**Problem description**
Beginning with the first line of the data below, reproduce every line unchanged, ending with the line that holds "def digitOf (b".

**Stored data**
▬▬▬▬▬▬

-- ==== Sys2Proof/Machine/Asm.lean ====
section
/-! DEFINITION. The host's syntax (30_encoding.md R119): one operation or pseudo-instruction a line, and the acts of
the host a line stands for. -/

namespace Sys2Proof.Machine

/-- A line of the host's syntax; `imm8` is 0 for every operation but WRITE_UREG. -/
inductive AsmLine where
  | host (o : HostOp) (imm8 : Byte)
  | pseudo (p : Pseudo)
deriving DecidableEq, Repr

/-- Split at spaces, dropping empty words. `acc` holds the word being read, last letter first. -/
def asmWords : List Char → List Char → List (List Char)
  | acc, [] => if acc = [] then [] else [acc.reverse]
  | acc, c :: cs => if c = ' ' then (if acc = [] then asmWords [] cs else acc.reverse :: asmWords [] cs)
    else asmWords (c :: acc) cs

/-- The value of a digit, if it is one of base `b`. -/
def digitOf (b : Nat) (c : Char) : Option Nat :=
  let n := c.toNat
  let v := if 48 ≤ n ∧ n ≤ 57 then n - 48 else if 65 ≤ n ∧ n ≤ 70 then n - 55
    else if 97 ≤ n ∧ n ≤ 102 then n - 87 else b
  if v < b then some v else none

/-- The number of a string of digits of base `b`. -/
def digitsOf (b : Nat) : Nat → List Char → Option Nat
  | acc, [] => some acc
  | acc, c :: cs =>
    match digitOf b c with
    | some d => digitsOf b (acc * b + d) cs
    | none => none

/-- `imm8`: `0xNN` or `0bNNNNNNNN`. -/
def asmImm8 (w : List Char) : Option Byte :=
  match w with
  | ['0', 'x', c, d] => (digitsOf 16 0 [c, d]).map (BitVec.ofNat 8)
  | ['0', 'b', c7, c6, c5, c4, c3, c2, c1, c0] =>
    (digitsOf 2 0 [c7, c6, c5, c4, c3, c2, c1, c0]).map (BitVec.ofNat 8)
  | _ => none

/-- The operand of `SET_RES`: r in 0..3. -/
def asmRes (w : List Char) : Option (BitVec 2) :=
  match w with
  | ['0'] => some 0#2
  | ['1'] => some 1#2
  | ['2'] => some 2#2
  | ['3'] => some 3#2
  | _ => none

/-- A line read from its letters. DESIGN CHOICE: R119 gives the words of a line and no more; a line with anything after
them, a trailing `-- ...` remark among it, is none here, words are parted by spaces, and the digits of `0xNN` may be of
either case (notes/assumptions/25.md). -/
def parseAsm (line : List Char) : Option AsmLine :=
  match asmWords [] line with
  | [['R', 'E', 'A', 'D', '_', 'T']] => some (.host .readT 0#8)
  | [['R', 'E', 'A', 'D', '_', 'R', 'H']] => some (.host .readRh 0#8)
  | [['R', 'E', 'A', 'D', '_', 'U', 'R', 'E', 'G']] => some (.host .readUreg 0#8)
  | [['W', 'R', 'I', 'T', 'E', '_', 'U', 'R', 'E', 'G'], w] => (asmImm8 w).map (.host .writeUreg)
  | [['S', 'O', 'F', 'T', '_', 'R', 'E', 'S', 'E', 'T']] => some (.host .softReset 0#8)
  | [['S', 'E', 'L', 'F', '_', 'T', 'E', 'S', 'T']] => some (.host .selfTest 0#8)
  | [['H', 'E', 'A', 'T', 'E', 'R', '_', 'O', 'N']] => some (.pseudo .heaterOn)
  | [['H', 'E', 'A', 'T', 'E', 'R', '_', 'O', 'F', 'F']] => some (.pseudo .heaterOff)
  | [['S', 'E', 'T', '_', 'R', 'E', 'S'], w] => (asmRes w).map fun r => .pseudo (.setRes r)
  | _ => none

/-- The host's start of a word. -/
def startInput (w : BitVec 16) : Input := .drive (word16 .opWord w)

/-- The acts of the host for a line, in order. A pseudo-instruction is READ_UREG, then, once it has finished, the
WRITE_UREG of the byte computed from `RES_UREG`. -/
def AsmLine.inputs : AsmLine → List Input
  | .host o imm8 => [startInput (opWordOf o imm8)]
  | .pseudo p => [startInput (opWordOf .readUreg 0#8), .pseudoWrite p]

end Sys2Proof.Machine
end

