/-- A magnitude stays below the infinity exactly where it is below `overflowAt`. -/
theorem roundMag_lt_infPat (f : Fmt) {n d : Nat} (e : ℤ) (hd : 0 < d) :
    roundMag f n d e < f.infPat ↔ (n : ℚ) / d * 2 ^ e < overflowAt f := by
  obtain ⟨-, -, h3, -, h5, -⟩ := fmt_widths f
  have he8 : 256 ≤ 2 ^ f.expBits := by
    calc 256 = 2 ^ 8 := by norm_num
      _ ≤ _ := Nat.pow_le_pow_right (by norm_num) h5
  have hp : 0 < 2 ^ f.fracBits := by positivity
  rcases Nat.eq_zero_or_pos n with rfl | hn
  · have : 0 < f.infPat := by rw [h3]; apply Nat.mul_pos <;> omega
    simp [roundMag, this, overflowAt_pos]
  obtain ⟨t, m, y, hr, hx, hm, htie, ht, hy0, hy⟩ := roundMag_significand f e hn hd
  obtain ⟨hab1, hab2⟩ := abs_le.1 hm
  have hmle : m ≤ 2 ^ (f.fracBits + 1) := by
    have : (m : ℚ) < (2 ^ (f.fracBits + 1) : Nat) + 1 := by push_cast; linarith
    have : m < 2 ^ (f.fracBits + 1) + 1 := by exact_mod_cast this
    omega
  have hQ := two_zpow_pos (f.minExp + t)
  rw [hr, hx]
  set E := 2 ^ f.expBits with hE
  have hov (k : Nat) (hk : t + k = E - 3) : overflowAt f = (2 ^ (f.fracBits + 1) - 1 / 2) * 2 ^ k * 2 ^ (f.minExp + t) := by
    unfold overflowAt
    rw [show f.minExp + 2 ^ f.expBits - 4 = f.minExp + t + k + (-1) by
      have : ((E : Nat) : ℤ) = 2 ^ f.expBits := by push_cast [hE]; rfl
      omega, two_zpow_add, two_zpow_add, zpow_natCast]
    rw [pow_succ, pow_succ]
    norm_num
    ring
  have hlt : min (t * 2 ^ f.fracBits + m) f.infPat < f.infPat ↔ t * 2 ^ f.fracBits + m < (E - 1) * 2 ^ f.fracBits := by rw [← h3]; omega
  rw [hlt]
  rcases Nat.lt_or_ge t (E - 2) with h | h
  · obtain ⟨k, hk⟩ : ∃ k, t + k = E - 3 := ⟨E - 3 - t, by omega⟩
    rw [hov k hk, mul_lt_mul_iff_of_pos_right hQ]
    rw [show E - 1 = t + k + 2 by omega]
    rcases k with _ | k
    · have : t * 2 ^ f.fracBits + m < (t + 0 + 2) * 2 ^ f.fracBits ↔ m < 2 ^ (f.fracBits + 1) := by
        rw [pow_succ]; constructor <;> intro h <;> nlinarith
      rw [this]
      simp only [pow_zero, mul_one]
      constructor
      · intro hmlt
        have h' : (m : ℚ) + 1 ≤ 2 ^ (f.fracBits + 1) := by exact_mod_cast hmlt
        by_contra hc
        rw [not_lt] at hc
        have : (m : ℚ) = 2 ^ (f.fracBits + 1) - 1 := by linarith
        have h2 := htie (by rw [this, abs_of_neg (by linarith)]; linarith)
        have h3 : m + 1 = 2 ^ (f.fracBits + 1) := by
          have : (m : ℚ) + 1 = 2 ^ (f.fracBits + 1) := by linarith
          exact_mod_cast this
        rw [pow_succ] at h3
        omega
      · intro hlt
        have : (m : ℚ) < (2 ^ (f.fracBits + 1) : Nat) := by push_cast; linarith
        exact_mod_cast this
    · have a1 : t * 2 ^ f.fracBits + m < (t + (k + 1) + 2) * 2 ^ f.fracBits := by
        rw [pow_succ] at hmle
        nlinarith
      have a2 : y < (2 ^ (f.fracBits + 1) - 1 / 2) * 2 ^ (k + 1) := by
        have b1 : (1 : ℚ) ≤ 2 ^ k := one_le_pow₀ (by norm_num)
        have b2 : (1 : ℚ) ≤ 2 ^ (f.fracBits + 1) := one_le_pow₀ (by norm_num)
        rw [pow_succ 2 k]
        nlinarith
      exact iff_of_true a1 a2
  · have a1 : ¬ t * 2 ^ f.fracBits + m < (E - 1) * 2 ^ f.fracBits := by
      have ht0 := ht.resolve_left (by omega)
      have : 2 ^ f.fracBits ≤ m := by
        have : ((2 ^ f.fracBits : Nat) : ℚ) < m + 1 := by push_cast; linarith
        have : 2 ^ f.fracBits < m + 1 := by exact_mod_cast this
        omega
      have : (E - 2) * 2 ^ f.fracBits ≤ t * 2 ^ f.fracBits := Nat.mul_le_mul_right _ h
      rw [show E - 1 = (E - 2) + 1 by omega, Nat.add_mul]
      omega
    have a2 : ¬ y * 2 ^ (f.minExp + t) < overflowAt f := by
      have ht0 := ht.resolve_left (by omega)
      rw [not_lt]
      calc overflowAt f ≤ 2 ^ (f.fracBits + 2) * 2 ^ (f.minExp + 2 ^ f.expBits - 4) := by
            unfold overflowAt
            have := two_zpow_pos (f.minExp + 2 ^ f.expBits - 4)
            nlinarith
        _ = 2 ^ f.fracBits * 2 ^ (f.minExp + 2 ^ f.expBits - 4 + 2) := by rw [two_zpow_add _ 2, pow_add]; norm_num; ring
        _ ≤ 2 ^ f.fracBits * 2 ^ (f.minExp + t) := by
            have := zpow_le_zpow_right₀ (a := (2 : ℚ)) (by norm_num) (show f.minExp + 2 ^ f.expBits - 4 + 2 ≤ f.minExp + t by
              have : ((E : Nat) : ℤ) = 2 ^ f.expBits := by push_cast [hE]; rfl
              omega)
            gcongr
        _ ≤ y * 2 ^ (f.minExp + t) := by gcongr
    exact iff_of_false a1 a2

end Sys2Proof.Machine
end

▬▬▬▬▬▬

**Solved problem**
-- ==== Sys2Proof/Machine/Asm.lean ====
section
/-! DEFINITION. The host's syntax (30_encoding.md R119): one operation or pseudo-instruction a line, and the acts of
the host a line stands for. -/

namespace Sys2Proof.Machine

/-- A line of the host's syntax; `imm8` is 0 for every operation but WRITE_UREG. -/
inductive AsmLine where
  | host (o : HostOp) (imm8 : Byte)
  | pseudo (p : Pseudo)
deriving DecidableEq, Repr

/-- Split at spaces, dropping empty words. `acc` holds the word being read, last letter first. -/
def asmWords : List Char → List Char → List (List Char)
  | acc, [] => if acc = [] then [] else [acc.reverse]
  | acc, c :: cs => if c = ' ' then (if acc = [] then asmWords [] cs else acc.reverse :: asmWords [] cs)
    else asmWords (c :: acc) cs

/-- The value of a digit, if it is one of base `b`. -/
def digitOf (b : Nat) (c : Char) : Option Nat :=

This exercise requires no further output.